Investors wary of other investment choices are taking physical possession of gold in a move that could drive the metal to historic heights.
Gold prices could make a run at $1,200 and beyond this year as investors look for safe places to put their money amid continued turmoil not only in the economy but also the stock market and the US political structure.
"When you have such a large part of US population convinced we're running to hell in a handbasket with federal spending, you're going to have a large part of the population buying and taking possession of gold out of fear of what's going on," says Jim DiGeorgia, commodities analyst for Gold and Energy Advisor.
Investors can buy gold in a variety of ways—through futures contracts, mutual funds, exchange-traded funds, as well as actual ownership.
Owning gold [US@GC.1 985.5 -10.30 (-1.03%) ] is primarily done through purchases of gold bars, which can be stored in safe deposit boxes in banks.

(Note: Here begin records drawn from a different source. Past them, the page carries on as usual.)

/-- The configuration in force of a member is what section 1 says of it (15 R378). -/
def memberAgrees (s : State) (m : Nat) : Bool :=
  let c := slotChan s m
  let e := groupOf c
  bit (11 + gainOf s c) (word s 0x0B03 m 0x00) && decide (modeOf s c = cf s 0x0B03 m 0x00 5 4)
    && (ratiometric s c == cfBit s 0x0B03 m 0x00 3) && decide (rtdI s c = cf s 0x0B03 m 0x08 21 12)
    && decide (wiring s c = cf s 0x0B03 m 0x08 23 22) && decide (excMode s e = cf s 0x0B03 m 0x00 2 0)
    && decide (revHalf s e = cf s 0x0B03 m 0x04 16 0)
    && (!s.boot.modsOn || decide (crc32c (corrBytes (corrInForce s c)) = corrCrc s m))

/-! ### Groups (15 R389 to R391, R396) -/

/-- The enabled pairs of a group. -/
def groupPairs (s : State) (g : Nat) : List Nat := (enabledPairs s).filter fun p => decide (pairGroup s p = g)

/-- Bitwise or over a list. -/
def orAll (l : List Nat) : Nat := l.foldl (· ||| ·) 0

/-- The causes present on a group: its pairs' trip conditions, CONFIG, RECONFIG and NO_PAIR. Log entry 103. -/
def groupCauses (s : State) (g : Nat) : Nat :=
  let l := groupPairs s g
  let config := !s.safe.corrOk || s.safe.crcBad || (safeGroup s g).configBad || l.any fun p => !pairRules s p
  let reconf := l.any fun p => (safePair s p).a.reconfig || (safePair s p).b.reconfig
  orAll (l.map fun p => (safePair s p).trip) ||| (16 * b2n config) ||| (32 * b2n reconf) ||| (128 * b2n l.isEmpty)

/-- A group takes a state: every change is a NOTE with its event, a trip is a fault while it lasts (15 R391). -/
def setGState (g st : Nat) (s : State) : State :=
  let v := safeGroup s g
  if v.state = st then s
  else
    let run : Bool := decide (st = 1 ∨ st = 2)
    let s := setGroup g { v with state := st, toggling := v.toggling && run, readAt := if run then v.readAt else 0 } s
    let s := issueNote (evB 0x0D10 g (le 1 g ++ le 1 v.state ++ le 1 st ++ zeros 5)) 1 s
    if st = 3 then raiseOnce (evL 0x0D01 g) s else if run then clearCause 0x0D01 g s else s

/-- The running state that the pairs of a group give it. -/
def runState (s : State) (g : Nat) : Nat := if (groupPairs s g).any fun p => (safePair s p).degradedAt.isSome then 2 else 1

/-- A trip of the group with the given causes. -/
def groupTrip (g causes : Nat) (s : State) : State :=
  let v := safeGroup s g
  let old := if v.state = 3 ∨ v.state = 4 then v.latched else 0
  let v := { v with present := causes, latched := old ||| causes, clearSince := s.now }
  let v := if v.state = 3 then v
    else { v with trips := (v.trips + 1) % 2 ^ 32, tripSeconds := secondsNow s,
                  tripPair := ((groupPairs s g).find? fun p => decide ((safePair s p).trip ≠ 0)).getD 255 }
  setGState g 3 (setGroup g v s)

/-- Causes whose trip latches whatever LATCH says: DEGRADED_EXPIRED, CONFIG, RECONFIG, OUTPUT_FAULT (15 R391). -/
def latching : Nat := 0x78

/-- The state of a group follows its causes; `extra` holds causes that are present at this moment only. -/
def groupStep (extra g : Nat) (s : State) : State :=
  let v := safeGroup s g
  let c := groupCauses s g ||| extra
  if v.state = 0 ∧ c &&& 0xF8 = 0 ∧ ¬ (groupPairs s g).all (fun p => (safePair s p).proven) then
    setGroup g { v with present := c } s
  else if c ≠ 0 then groupTrip g c s
  else
    let s := setGroup g { v with present := 0, clearSince := if v.present = 0 then v.clearSince else s.now } s
    if v.state = 3 then
      (if cfBit s 0x0B02 g 0x00 31 ∨ v.latched &&& latching ≠ 0 then setGState g 4 s else s)
    else if v.state = 4 then s
    else setGState g (runState s g) s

Other investors can buy solid-gold coins or even use jewelry as an investment. Gold bars, though, are generally considered the best investment because they can be bought at retail prices instead of the markups that other gold investments carry.
"I would recommend the average investor, if they want to get into hard assets, put 3 percent to 5 percent of their money in gold and hope they never have to use it," says Burton Rothberg, a former senior trader with Commodities Corporation, who has invested in the gold markets for decades.